/---

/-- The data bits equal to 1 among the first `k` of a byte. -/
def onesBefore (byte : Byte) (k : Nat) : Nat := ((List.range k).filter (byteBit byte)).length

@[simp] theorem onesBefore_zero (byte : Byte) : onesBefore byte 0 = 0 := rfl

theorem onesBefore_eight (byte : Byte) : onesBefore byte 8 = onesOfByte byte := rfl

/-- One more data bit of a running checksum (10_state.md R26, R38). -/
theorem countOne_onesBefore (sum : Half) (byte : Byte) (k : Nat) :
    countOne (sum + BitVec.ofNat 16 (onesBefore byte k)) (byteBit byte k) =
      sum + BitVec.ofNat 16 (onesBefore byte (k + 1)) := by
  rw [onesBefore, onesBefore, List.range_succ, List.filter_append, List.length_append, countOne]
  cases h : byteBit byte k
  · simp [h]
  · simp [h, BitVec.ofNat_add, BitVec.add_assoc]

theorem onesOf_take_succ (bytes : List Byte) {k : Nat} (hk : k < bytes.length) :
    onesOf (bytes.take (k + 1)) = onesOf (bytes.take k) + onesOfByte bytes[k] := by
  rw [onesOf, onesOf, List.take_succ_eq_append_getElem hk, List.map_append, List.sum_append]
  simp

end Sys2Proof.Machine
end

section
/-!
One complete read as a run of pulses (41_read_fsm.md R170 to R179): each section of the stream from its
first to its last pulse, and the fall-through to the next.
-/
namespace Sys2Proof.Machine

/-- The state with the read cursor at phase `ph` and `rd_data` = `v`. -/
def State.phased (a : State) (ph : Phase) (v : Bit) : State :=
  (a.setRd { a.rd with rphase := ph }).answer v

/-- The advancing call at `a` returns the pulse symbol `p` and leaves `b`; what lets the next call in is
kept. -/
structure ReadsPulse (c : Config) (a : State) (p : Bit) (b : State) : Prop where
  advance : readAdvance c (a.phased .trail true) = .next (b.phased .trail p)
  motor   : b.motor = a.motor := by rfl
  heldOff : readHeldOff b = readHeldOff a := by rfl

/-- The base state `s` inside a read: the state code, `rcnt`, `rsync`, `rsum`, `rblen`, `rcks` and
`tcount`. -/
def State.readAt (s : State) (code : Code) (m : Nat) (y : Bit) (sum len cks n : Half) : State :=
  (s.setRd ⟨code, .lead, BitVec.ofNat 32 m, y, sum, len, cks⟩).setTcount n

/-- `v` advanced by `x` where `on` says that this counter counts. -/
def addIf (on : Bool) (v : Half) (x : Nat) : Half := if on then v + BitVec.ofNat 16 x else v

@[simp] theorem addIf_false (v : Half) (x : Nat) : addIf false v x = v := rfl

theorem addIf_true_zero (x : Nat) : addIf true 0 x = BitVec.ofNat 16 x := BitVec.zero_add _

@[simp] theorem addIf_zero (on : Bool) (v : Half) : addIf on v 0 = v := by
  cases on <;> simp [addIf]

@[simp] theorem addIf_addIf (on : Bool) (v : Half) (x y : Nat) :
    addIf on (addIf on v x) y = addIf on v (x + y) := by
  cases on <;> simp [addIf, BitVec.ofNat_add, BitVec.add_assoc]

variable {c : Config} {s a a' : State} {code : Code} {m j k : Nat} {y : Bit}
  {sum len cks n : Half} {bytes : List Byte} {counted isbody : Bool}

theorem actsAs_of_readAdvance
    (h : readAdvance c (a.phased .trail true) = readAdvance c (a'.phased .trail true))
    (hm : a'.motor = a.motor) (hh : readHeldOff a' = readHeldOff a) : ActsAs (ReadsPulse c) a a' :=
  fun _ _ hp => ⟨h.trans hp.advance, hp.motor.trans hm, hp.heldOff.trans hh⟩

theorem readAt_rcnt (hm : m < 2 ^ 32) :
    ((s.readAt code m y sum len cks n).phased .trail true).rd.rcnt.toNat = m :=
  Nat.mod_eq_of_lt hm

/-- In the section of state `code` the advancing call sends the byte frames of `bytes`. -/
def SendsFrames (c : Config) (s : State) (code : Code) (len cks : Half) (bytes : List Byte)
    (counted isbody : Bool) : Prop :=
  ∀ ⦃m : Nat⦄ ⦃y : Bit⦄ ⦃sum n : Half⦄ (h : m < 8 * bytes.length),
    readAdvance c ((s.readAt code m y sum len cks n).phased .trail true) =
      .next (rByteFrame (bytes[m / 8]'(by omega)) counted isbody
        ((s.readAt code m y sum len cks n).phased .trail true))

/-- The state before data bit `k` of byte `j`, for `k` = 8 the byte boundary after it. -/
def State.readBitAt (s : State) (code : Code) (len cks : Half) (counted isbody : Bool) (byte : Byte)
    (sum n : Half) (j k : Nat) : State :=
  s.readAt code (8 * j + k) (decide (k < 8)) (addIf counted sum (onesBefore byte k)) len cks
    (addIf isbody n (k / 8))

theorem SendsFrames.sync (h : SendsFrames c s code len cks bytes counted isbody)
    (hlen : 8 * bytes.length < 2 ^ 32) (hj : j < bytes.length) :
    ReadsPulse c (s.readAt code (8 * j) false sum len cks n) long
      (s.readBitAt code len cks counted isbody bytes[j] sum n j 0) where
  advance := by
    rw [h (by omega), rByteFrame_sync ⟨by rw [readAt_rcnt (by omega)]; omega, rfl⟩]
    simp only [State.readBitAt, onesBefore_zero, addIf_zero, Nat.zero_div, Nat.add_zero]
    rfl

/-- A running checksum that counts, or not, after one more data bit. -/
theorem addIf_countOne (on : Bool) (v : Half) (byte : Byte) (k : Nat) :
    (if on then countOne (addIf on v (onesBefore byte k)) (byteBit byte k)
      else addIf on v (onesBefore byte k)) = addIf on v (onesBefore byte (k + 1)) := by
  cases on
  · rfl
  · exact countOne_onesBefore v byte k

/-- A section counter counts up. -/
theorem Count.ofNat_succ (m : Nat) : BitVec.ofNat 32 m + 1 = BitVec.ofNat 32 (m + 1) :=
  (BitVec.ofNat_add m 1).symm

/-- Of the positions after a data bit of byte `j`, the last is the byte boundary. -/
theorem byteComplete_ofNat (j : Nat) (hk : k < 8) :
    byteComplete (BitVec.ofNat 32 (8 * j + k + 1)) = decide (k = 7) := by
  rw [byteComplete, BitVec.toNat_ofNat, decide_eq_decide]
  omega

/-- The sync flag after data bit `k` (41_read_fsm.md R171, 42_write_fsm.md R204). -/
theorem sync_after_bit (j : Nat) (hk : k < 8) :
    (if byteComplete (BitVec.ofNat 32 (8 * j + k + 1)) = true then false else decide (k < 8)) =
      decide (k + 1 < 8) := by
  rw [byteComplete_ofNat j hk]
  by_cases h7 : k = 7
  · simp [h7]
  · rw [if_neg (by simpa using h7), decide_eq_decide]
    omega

\---

Exercise goal:
With the line containing "sum + BitVec.ofNat 16 (onesBefore byte (k" as the last one, please set down exactly the lines of the records above from their very first line, and nothing more.

Your response:
/-- The data bits equal to 1 among the first `k` of a byte. -/
def onesBefore (byte : Byte) (k : Nat) : Nat := ((List.range k).filter (byteBit byte)).length

@[simp] theorem onesBefore_zero (byte : Byte) : onesBefore byte 0 = 0 := rfl

theorem onesBefore_eight (byte : Byte) : onesBefore byte 8 = onesOfByte byte := rfl

/-- One more data bit of a running checksum (10_state.md R26, R38). -/
theorem countOne_onesBefore (sum : Half) (byte : Byte) (k : Nat) :
    countOne (sum + BitVec.ofNat 16 (onesBefore byte k)) (byteBit byte k) =
      sum + BitVec.ofNat 16 (onesBefore byte (k + 1)) := by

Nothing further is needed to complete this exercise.